The Authority notes a number of issues in this regard:
42.
FIT 2.1(3) (13) provides that, in considering an individual’s honesty, integrity and
reputation, the Authority may have regard to “whether, in the past, the person
has been candid and truthful in all their dealings with any regulatory body and
whether the person demonstrates a readiness and willingness to comply with the
requirements and standards of the regulatory system and with other legal,
regulatory and professional requirements and standards.”
43.
Mr Dwane was a controller of MDCSL when it had its regulatory permissions
revoked as a result of a failure to submit its Return to the Authority. This failure
represented a failure to comply with the standards of the regulatory system and
persisted for a significant period of time and occurred despite repeated
communications by the Authority to MDCSL.
44.
In addition, MDCSL continues to fail to comply with financial and company
reporting requirements - its annual accounts and confirmation statement are
significantly overdue. These failings raise further concerns as to Mr Dwane’s
readiness and willingness to ensure that his business complies with applicable
legal requirements and standards. They also raise concerns as to whether Mr
Dwane’s current and proposed arrangements for compliance with reporting
requirements are and will be effective.
45.
Mr Dwane had previously stated to the Authority he would change the name and
registered address of MDCSL to avoid confusion between MDCSL and his sole
trader business. However, the Authority notes that Companies House records
indicate that Mr Dwane has since renamed his company for a second time back to
MDCSL. As a result, the Application remains marked as incomplete. This raises
concerns as to whether Mr Dwane understands the regulatory requirements which
apply to him. In addition, given that Mr Dwane did not inform the Authority he
had re-registered the company as MDCSL, whether he will be open and
cooperative in his dealings with the Authority.
46.
As a result, the Authority considers that there is a material risk of confusion to
consumers because of the similarities between MDCSL and Mr Dwane’s proposed
business. Consumers searching the FCA Register for Mr Dwane may identify
MDCSL (Mick Dwane Care Sales Limited) or vice versa. This risk is significantly
increased by the fact that both entities use the same trading name. It may be
unclear to consumers that they may be dealing with an unauthorised firm and
therefore unable to make a complaint to the Financial Ombudsman Service.
47.
Mr Dwane’s statement that he wishes to keep MDCSL operational to make use of
its company bank account also raises concerns that MDCSL may continue to play
a role in Mr Dwane’s ongoing business. The Authority considers that this may
result in lack of clarity for consumers (or other regulated entities) as to whether
they are dealing with an appropriately authorised firm or one which has had its
permissions revoked. This is significant given that if consumers deal with a firm
that has had its permission revoked (and is therefore not regulated) then they are
unable to make a complaint to Financial Ombudsman Service.
48.
Having regard to all the circumstances, the Authority therefore considers that
Mr Dwane is not a fit and proper person to carry out the regulated activities
applied for. As a result, the Authority cannot be satisfied that Mr Dwane satisfies
or will continue to satisfy the Suitability Threshold Condition.
49.
On the basis of the above reasons and having regard to all the circumstances, the
Authority has therefore decided to refuse the Application on the basis that
Mr Dwane does not satisfy the Threshold Conditions in relation to all of the
regulated activities for which he would have permission if the Application was
granted.
IMPORTANT NOTICES
50.
This Final Notice is given under section 390 (1) of the Act.
51.
Sections 391(4), 391(6) and 391(7) of the Act apply to the publication of
information about the matter to which this Final Notice relates. Under those
provisions, the Authority must publish such information about the matter to which
this Final Notice relates as the Authority considers appropriate. The information
may be published in such manner as the Authority considers appropriate.

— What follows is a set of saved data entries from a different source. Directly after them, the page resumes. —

/-- AES_MC and AES_IMC: each column of STATE times the matrix over GF(2^8), from the old column (43_aes_rounds.md R183,
R186, R194, R198, R199). -/
def Obligations.AesColumnSteps : Prop :=
  ∀ (s : State) (i : Instr) (m : List (List Byte)),
    (i = .aesMc ∧ m = [[2, 3, 1, 1], [1, 2, 3, 1], [1, 1, 2, 3], [3, 1, 1, 2]]) ∨
    (i = .aesImc ∧ m = [[0x0e, 0x0b, 0x0d, 0x09], [0x09, 0x0e, 0x0b, 0x0d], [0x0d, 0x09, 0x0e, 0x0b],
      [0x0b, 0x0d, 0x09, 0x0e]]) →
    ∃ t, exec i s = .next t ∧ CompletedWith t s.status ∧
      (∀ r c, r < 4 → c < 4 → t.stored (0x200 + r + 4 * c) = some
        (Aes.gmul ((m.getD r []).getD 0 0) (s.byte (0x200 + 4 * c)) ^^^
         Aes.gmul ((m.getD r []).getD 1 0) (s.byte (0x200 + 1 + 4 * c)) ^^^
         Aes.gmul ((m.getD r []).getD 2 0) (s.byte (0x200 + 2 + 4 * c)) ^^^
         Aes.gmul ((m.getD r []).getD 3 0) (s.byte (0x200 + 3 + 4 * c)))) ∧
      SameStorageOutside 0x200 16 s t ∧ SameControl s t ∧ SameRegisters s t ∧
      TraceGrowsBy [(0, t.bytes 0x200 16)] s t

/-- AES_ARK: NotConfigured without a key; else round key RND is XORed byte for byte onto STATE, for every RND up to 10;
RND > 10 stands for no legal word and raises IllegalCommand (43_aes_rounds.md R184, R195, R199; the last is the model's own
reading for terms no word decodes to, notes/assumptions/9.md). -/
def Obligations.AesArkAddsTheRoundKey : Prop :=
  (∀ (s : State) (rnd : Fin 16), 10 < rnd.val → ∃ t, exec (.aesArk rnd) s = .next t ∧
    RaisedWith t s.status .illegalCommand ∧ OnlyStatusWritten s t) ∧
  (∀ (s : State) (rnd : Fin 16), rnd.val ≤ 10 → s.status.aesKv = false → ∃ t, exec (.aesArk rnd) s = .next t ∧
    RaisedWith t s.status .notConfigured ∧ OnlyStatusWritten s t) ∧
  (∀ (s : State) (rnd : Fin 16), rnd.val ≤ 10 → s.status.aesKv = true →
    ∃ t, exec (.aesArk rnd) s = .next t ∧ CompletedWith t s.status ∧
      (∀ j, j < 16 → t.stored (0x200 + j) =
        some (s.byte (0x200 + j) ^^^ s.byte (0x300 + 4 * (4 * rnd.val + j / 4) + j % 4))) ∧
      SameStorageOutside 0x200 16 s t ∧ SameControl s t ∧ SameRegisters s t ∧
      TraceGrowsBy [(0, t.bytes 0x200 16)] s t)

/-! ### The digest unit (44_digest.md, 45_sha512.md, 46_md5.md) -/

/-- `compress512`: the schedule is the block's big-endian words and then the recurrence, each of the 80 rounds follows the
round equations, and the last working variables are added into H (45_sha512.md R253 to R255). -/
def Obligations.Sha512CompressFollowsTheRounds : Prop :=
  ∀ (h : Vector Word64 8) (blk : List Byte), blk.length = 128 →
    ∃ (w : Nat → Word64) (v : Nat → Vector Word64 8),
      (∀ t, t < 16 → w t = BitVec.ofNat 64 (beToNat ((blk.drop (8 * t)).take 8))) ∧
      (∀ t, 16 ≤ t → t < 80 → w t =
        Sha512.smallSigma1 (w (t - 2)) + w (t - 7) + Sha512.smallSigma0 (w (t - 15)) + w (t - 16)) ∧
      v 0 = h ∧
      (∀ t, t < 80 →
        let t1 := (v t)[7] + Sha512.bigSigma1 (v t)[4] + Sha512.ch (v t)[4] (v t)[5] (v t)[6] +
          Config.k512.getD t 0 + w t
        let t2 := Sha512.bigSigma0 (v t)[0] + Sha512.maj (v t)[0] (v t)[1] (v t)[2]
        v (t + 1) = #v[t1 + t2, (v t)[0], (v t)[1], (v t)[2], (v t)[3] + t1, (v t)[4], (v t)[5], (v t)[6]]) ∧
      (∀ i : Fin 8, (HashAlg.sha512.compress h blk).1[i] = h[i] + (v 80)[i]) ∧
      (HashAlg.sha512.compress h blk).2 = (List.range 80).map fun t => Sha512.payload (v (t + 1))

/-- `compress5`: the words are the block's little-endian words, each of the 64 steps follows the step equation, the last
values are added into H[0..3] modulo 2^32, and H[4..7] keep their values (46_md5.md R274, R275). -/
def Obligations.Md5CompressFollowsTheSteps : Prop :=
  ∀ (h : Vector Word64 8) (blk : List Byte), blk.length = 64 →
    ∃ v : Nat → Vector Word 4,
      v 0 = #v[h[0].setWidth 32, h[1].setWidth 32, h[2].setWidth 32, h[3].setWidth 32] ∧
      (∀ n, n < 64 →
        let x := BitVec.ofNat 32 (leToNat ((blk.drop (4 * Md5.wordIndex n)).take 4))
        let t := (v n)[1] + Md5.rotl ((v n)[0] + Md5.mix n (v n)[1] (v n)[2] (v n)[3] + Config.t5.getD n 0 + x)
          (Md5.shiftAmount n)
        v (n + 1) = #v[(v n)[3], t, (v n)[1], (v n)[2]]) ∧
      (∀ i : Fin 4, (HashAlg.md5.compress h blk).1[i.val]'(by omega) =
        ((h[i.val]'(by omega)).setWidth 32 + (v 64)[i]).setWidth 64) ∧
      (∀ i : Fin 8, 4 ≤ i.val → (HashAlg.md5.compress h blk).1[i] = h[i]) ∧
      (HashAlg.md5.compress h blk).2 = (List.range 64).map fun n => Md5.payload (v (n + 1))

/-- SHA512_INIT and MD5_INIT: H takes the algorithm's initial words (for MD5 H[4..7] ← 0), BUFCNT and MSGLEN are 0,
HASH_ALG is the algorithm and HASH_ACT is set, whatever computation was active; BUF is left as it is
(44_digest.md R221, R222). -/
def Obligations.HashInitStartsAComputation : Prop :=
  ∀ (s : State) (alg : HashAlg), ∃ t, exec alg.initCommand s = .next t ∧
    CompletedWith t { s.status with hashAct := true, hashAlg := alg } ∧
    (alg = .sha512 → t.h = Config.iv512) ∧
    (alg = .md5 → t.h = #v[0x67452301, 0xefcdab89, 0x98badcfe, 0x10325476, 0, 0, 0, 0]) ∧
    t.bufCnt = 0 ∧ t.msgLen = 0 ∧ t.buf = s.buf ∧
    SamePoints s t ∧ SameScalars s t ∧ SameCurve s t ∧ SameBase s t ∧ SameStorage s t ∧ SameControl s t ∧
    t.trace = s.trace

/-- HASH_UPDATE: NotConfigured when no computation is active, then InvalidBlockLength when LEN > 128; else DIN[0..LEN-1]
are absorbed in order, MSGLEN grows by 8·LEN modulo 2^128, and each compression's rounds are recorded
(44_digest.md R223, R224, R230). -/
def Obligations.HashUpdateAbsorbsDin : Prop :=
  (∀ (s : State) (len : Byte), s.status.hashAct = false → ∃ t, exec (.hashUpdate len) s = .next t ∧
    RaisedWith t s.status .notConfigured ∧ OnlyStatusWritten s t) ∧
  (∀ (s : State) (len : Byte), s.status.hashAct = true → 128 < len.toNat → ∃ t, exec (.hashUpdate len) s = .next t ∧
    RaisedWith t s.status .invalidBlockLength ∧ OnlyStatusWritten s t) ∧
  (∀ (s : State) (len : Byte), s.status.hashAct = true → len.toNat ≤ 128 →
    ∃ t, exec (.hashUpdate len) s = .next t ∧ CompletedWith t s.status ∧
      (let d := ((List.range len.toNat).map fun j => s.byte (0x100 + j)).foldl
         (DigestRun.absorb s.status.hashAlg) ⟨s.h, s.buf, s.bufCnt, []⟩
       t.h = d.h ∧ t.buf = d.buf ∧ t.bufCnt = d.cnt ∧
       TraceGrowsBy (d.payloads.zipIdx.map fun p => (p.2, p.1)) s t) ∧
      t.msgLen.toNat = (s.msgLen.toNat + 8 * len.toNat) % 2 ^ 128 ∧
      SamePoints s t ∧ SameScalars s t ∧ SameCurve s t ∧ SameBase s t ∧ SameStorage s t ∧ SameControl s t)

/-- HASH_FINAL: NotConfigured when no computation is active; else the padding is absorbed (0x80, the fewest zero bytes that
reach the length field's place, the length field), DOUT takes the 64 or 16 digest bytes of H after it, words big-endian or
little-endian, HASH_ACT is cleared, MSGLEN is kept and BUFCNT ends at 0; BUFCNT below the block size is 10_state.md R36
(44_digest.md R225 to R227). -/
def Obligations.HashFinalWritesTheDigest : Prop :=
  (∀ s : State, s.status.hashAct = false → ∃ t, exec .hashFinal s = .next t ∧
    RaisedWith t s.status .notConfigured ∧ OnlyStatusWritten s t) ∧
  (∀ s : State, s.status.hashAct = true → ∃ t, exec .hashFinal s = .next t ∧
    CompletedWith t { s.status with hashAct := false } ∧
    (s.status.hashAlg = .sha512 → SameStorageOutside 0x180 64 s t ∧
      ∀ (i : Fin 8) (j : Nat), j < 8 → t.stored (0x180 + 8 * i.val + j) = some (t.h[i].extractLsb' (56 - 8 * j) 8)) ∧
    (s.status.hashAlg = .md5 → SameStorageOutside 0x180 16 s t ∧
      ∀ (i : Fin 4) (j : Nat), j < 4 →
        t.stored (0x180 + 4 * i.val + j) = some ((t.h[i.val]'(by omega)).extractLsb' (8 * j) 8)) ∧
    (s.bufCnt < s.status.hashAlg.blockSize →
      (let d := (s.status.hashAlg.padding s.bufCnt s.msgLen).foldl (DigestRun.absorb s.status.hashAlg)
         ⟨s.h, s.buf, s.bufCnt, []⟩
       t.h = d.h ∧ t.buf = d.buf ∧ TraceGrowsBy (d.payloads.zipIdx.map fun p => (p.2, p.1)) s t) ∧
      t.bufCnt = 0) ∧ t.msgLen = s.msgLen ∧
    SamePoints s t ∧ SameScalars s t ∧ SameCurve s t ∧ SameBase s t ∧ SameControl s t)

/-- A message split anywhere into pieces of at most 128 bytes, absorbed by INIT, one HASH_UPDATE a piece and HASH_FINAL,
leaves in DOUT the digest of the whole message, as the stateless function gives it, from every state and for both
algorithms (44_digest.md R231). -/
def Obligations.DigestOfASplitMessage : Prop :=
  ∀ (alg : HashAlg) (s : State) (pieces : List (List Byte)), (∀ m ∈ pieces, m.length ≤ 128) →
    ∃ t, andThen (andThen (exec alg.initCommand s) (updateAll pieces)) (exec .hashFinal) = .next t ∧
      t.errcode = 0 ∧ StoredAt t 0x180 (alg.hash pieces.flatten)

/-! ### The elliptic-curve unit (47_ec.md) -/

/-- `inverse(u, p)` for every integer u and 256-bit p ≥ 2 is the unique v in [1, p) with u·v ≡ 1 mod p when u and p are
coprime, and NonInvertible otherwise (47_ec.md R292). -/
def Obligations.InverseIsTheModularInverse : Prop :=
  ∀ (u : Int) (p : Nat), 2 ≤ p → p < 2 ^ 256 →
    (Nat.Coprime (u % p).toNat p → ∃ v, Ec.inverse u p = some v ∧ 1 ≤ v ∧ v < p ∧ (u * v) % p = 1 ∧
      ∀ v' : Nat, 1 ≤ v' → v' < p → (u * v') % p = 1 → v' = v) ∧
    (¬ Nat.Coprime (u % p).toNat p → Ec.inverse u p = none)

/-- On a curve over an odd prime, for points on it, addition, doubling and scalar multiplication never raise NonInvertible,
and their results are on the curve, with coordinates below p (47_ec.md R300, R301). -/
def Obligations.PrimeCurveArithmeticIsClosed : Prop :=
  ∀ (c : Curve) (p q : Point) (k : Word256), c.overPrime → Ec.onCurve c p = true → Ec.onCurve c q = true →
    (∃ r, Ec.add c p q = some r ∧ Ec.onCurve c r = true) ∧
    (∃ r, Ec.double c p = some r ∧ Ec.onCurve c r = true) ∧
    (∃ r, (Ec.scalarMultiply c p k).2 = some r ∧ Ec.onCurve c r = true) ∧
    Ec.onCurve c (Ec.neg c p) = true

/-- On a curve over an odd prime: P + Infinity = P, P + neg(P) = Infinity, 1·P = P, 2·P = double(P), 0·P = Infinity, and a
scalar multiplication runs one iteration per bit of the scalar (47_ec.md R298, R324). -/
def Obligations.GroupLawsOfThePrimeCurve : Prop :=
  ∀ (c : Curve) (p : Point) (k : Word256), c.overPrime → Ec.onCurve c p = true →
    Ec.add c p .infinity = some p ∧ Ec.add c .infinity p = some p ∧
    Ec.add c p (Ec.neg c p) = some .infinity ∧
    (Ec.scalarMultiply c p 0).2 = some .infinity ∧ (Ec.scalarMultiply c p 1).2 = some p ∧
    (Ec.scalarMultiply c p 2).2 = Ec.double c p ∧ (Ec.scalarMultiply c p k).1.length = Nat.size k.toNat

/-- Curve ElGamal on (1, 1, 11) with G = (1, 5): decrypting the encryption of any point M on the curve, for every private
key d and every ephemeral scalar k of 256 bits, gives M (47_ec.md R299, R324). -/
def Obligations.ElGamalRoundTrip : Prop :=
  ∀ (m : Point) (d k : Word256), Ec.onCurve exampleCurve m = true →
    ∃ pu c1 c2, (Ec.scalarMultiply exampleCurve exampleBase d).2 = some pu ∧
      (ecEncrypt exampleCurve exampleBase m pu k).2 = some (c1, c2) ∧
      (ecDecrypt exampleCurve c1 c2 d).2 = some m
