-- ==== Sys2Proof/Laws/State.lean ====
section
/-! SUPPORT. What each shared update of the state does to each field: one lemma per field per update, so that no proof
unfolds a record update. An update of the form `f_x` says what field x is after the update f. -/

namespace Sys2Proof.Machine.State

variable (s : State)


@[simp] theorem writeBytes_ctrl (a : Nat) (bs : List Byte) : (s.writeBytes a bs).ctrl = s.ctrl := rfl
@[simp] theorem writeBytes_status (a : Nat) (bs : List Byte) : (s.writeBytes a bs).status = s.status := rfl
@[simp] theorem writeBytes_cmd (a : Nat) (bs : List Byte) : (s.writeBytes a bs).cmd = s.cmd := rfl
@[simp] theorem writeBytes_pend (a : Nat) (bs : List Byte) : (s.writeBytes a bs).pend = s.pend := rfl
@[simp] theorem writeBytes_errcode (a : Nat) (bs : List Byte) : (s.writeBytes a bs).errcode = s.errcode := rfl
@[simp] theorem writeBytes_mem (a : Nat) (bs : List Byte) : (s.writeBytes a bs).mem = Memory.write s.mem a bs := rfl
@[simp] theorem writeBytes_ecA (a : Nat) (bs : List Byte) : (s.writeBytes a bs).ecA = s.ecA := rfl
@[simp] theorem writeBytes_ecB (a : Nat) (bs : List Byte) : (s.writeBytes a bs).ecB = s.ecB := rfl
@[simp] theorem writeBytes_ecP (a : Nat) (bs : List Byte) : (s.writeBytes a bs).ecP = s.ecP := rfl
@[simp] theorem writeBytes_ecN (a : Nat) (bs : List Byte) : (s.writeBytes a bs).ecN = s.ecN := rfl
@[simp] theorem writeBytes_ecG (a : Nat) (bs : List Byte) : (s.writeBytes a bs).ecG = s.ecG := rfl
@[simp] theorem writeBytes_pr (a : Nat) (bs : List Byte) : (s.writeBytes a bs).pr = s.pr := rfl
@[simp] theorem writeBytes_prWritten (a : Nat) (bs : List Byte) : (s.writeBytes a bs).prWritten = s.prWritten := rfl
@[simp] theorem writeBytes_sk (a : Nat) (bs : List Byte) : (s.writeBytes a bs).sk = s.sk := rfl
@[simp] theorem writeBytes_skWritten (a : Nat) (bs : List Byte) : (s.writeBytes a bs).skWritten = s.skWritten := rfl
@[simp] theorem writeBytes_h (a : Nat) (bs : List Byte) : (s.writeBytes a bs).h = s.h := rfl
@[simp] theorem writeBytes_buf (a : Nat) (bs : List Byte) : (s.writeBytes a bs).buf = s.buf := rfl
@[simp] theorem writeBytes_bufCnt (a : Nat) (bs : List Byte) : (s.writeBytes a bs).bufCnt = s.bufCnt := rfl
@[simp] theorem writeBytes_msgLen (a : Nat) (bs : List Byte) : (s.writeBytes a bs).msgLen = s.msgLen := rfl
@[simp] theorem writeBytes_trace (a : Nat) (bs : List Byte) : (s.writeBytes a bs).trace = s.trace := rfl
@[simp] theorem writeBytes_inputs (a : Nat) (bs : List Byte) : (s.writeBytes a bs).inputs = s.inputs := rfl
@[simp] theorem writeBytes_readData (a : Nat) (bs : List Byte) : (s.writeBytes a bs).readData = s.readData := rfl
@[simp] theorem writeBytes_draws (a : Nat) (bs : List Byte) : (s.writeBytes a bs).draws = s.draws := rfl

@[simp] theorem eraseBytes_ctrl (a n : Nat) : (s.eraseBytes a n).ctrl = s.ctrl := rfl
@[simp] theorem eraseBytes_status (a n : Nat) : (s.eraseBytes a n).status = s.status := rfl
@[simp] theorem eraseBytes_cmd (a n : Nat) : (s.eraseBytes a n).cmd = s.cmd := rfl
@[simp] theorem eraseBytes_pend (a n : Nat) : (s.eraseBytes a n).pend = s.pend := rfl
@[simp] theorem eraseBytes_errcode (a n : Nat) : (s.eraseBytes a n).errcode = s.errcode := rfl
@[simp] theorem eraseBytes_mem (a n : Nat) : (s.eraseBytes a n).mem = Memory.erase s.mem a n := rfl
@[simp] theorem eraseBytes_ecA (a n : Nat) : (s.eraseBytes a n).ecA = s.ecA := rfl
@[simp] theorem eraseBytes_ecB (a n : Nat) : (s.eraseBytes a n).ecB = s.ecB := rfl
@[simp] theorem eraseBytes_ecP (a n : Nat) : (s.eraseBytes a n).ecP = s.ecP := rfl
@[simp] theorem eraseBytes_ecN (a n : Nat) : (s.eraseBytes a n).ecN = s.ecN := rfl
@[simp] theorem eraseBytes_ecG (a n : Nat) : (s.eraseBytes a n).ecG = s.ecG := rfl
@[simp] theorem eraseBytes_pr (a n : Nat) : (s.eraseBytes a n).pr = s.pr := rfl
@[simp] theorem eraseBytes_prWritten (a n : Nat) : (s.eraseBytes a n).prWritten = s.prWritten := rfl
@[simp] theorem eraseBytes_sk (a n : Nat) : (s.eraseBytes a n).sk = s.sk := rfl
@[simp] theorem eraseBytes_skWritten (a n : Nat) : (s.eraseBytes a n).skWritten = s.skWritten := rfl
@[simp] theorem eraseBytes_h (a n : Nat) : (s.eraseBytes a n).h = s.h := rfl
@[simp] theorem eraseBytes_buf (a n : Nat) : (s.eraseBytes a n).buf = s.buf := rfl
@[simp] theorem eraseBytes_bufCnt (a n : Nat) : (s.eraseBytes a n).bufCnt = s.bufCnt := rfl
@[simp] theorem eraseBytes_msgLen (a n : Nat) : (s.eraseBytes a n).msgLen = s.msgLen := rfl
@[simp] theorem eraseBytes_trace (a n : Nat) : (s.eraseBytes a n).trace = s.trace := rfl
@[simp] theorem eraseBytes_inputs (a n : Nat) : (s.eraseBytes a n).inputs = s.inputs := rfl
@[simp] theorem eraseBytes_readData (a n : Nat) : (s.eraseBytes a n).readData = s.readData := rfl
@[simp] theorem eraseBytes_draws (a n : Nat) : (s.eraseBytes a n).draws = s.draws := rfl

However, the Authority may not publish information if such publication would, in
the opinion of the Authority, be unfair to Michael John Dwane or prejudicial to the
interests of consumers or detrimental to the stability of the UK financial system.
52.
The Authority intends to publish such information about the matter to which this
Final Notice relates as it considers appropriate.
Authority contacts
53.
For more information concerning this matter generally, contact Emily Pinkerton,
Manager, Lending & Intermediaries at the Authority (direct line: 020 7066 1450 /
email: Emily.Pinkerton@fca.org.uk).
Val Smith
On behalf of the Regulatory Transactions Committee
ANNEX A – REGULATORY PROVISIONS RELEVANT TO THIS FINAL NOTICE
1. Section 55A(1) of the Act provides for an application for permission to carry on
one or more regulated activities to be made to the appropriate regulator. Section
55A(2) defines the “appropriate regulator” for different applications.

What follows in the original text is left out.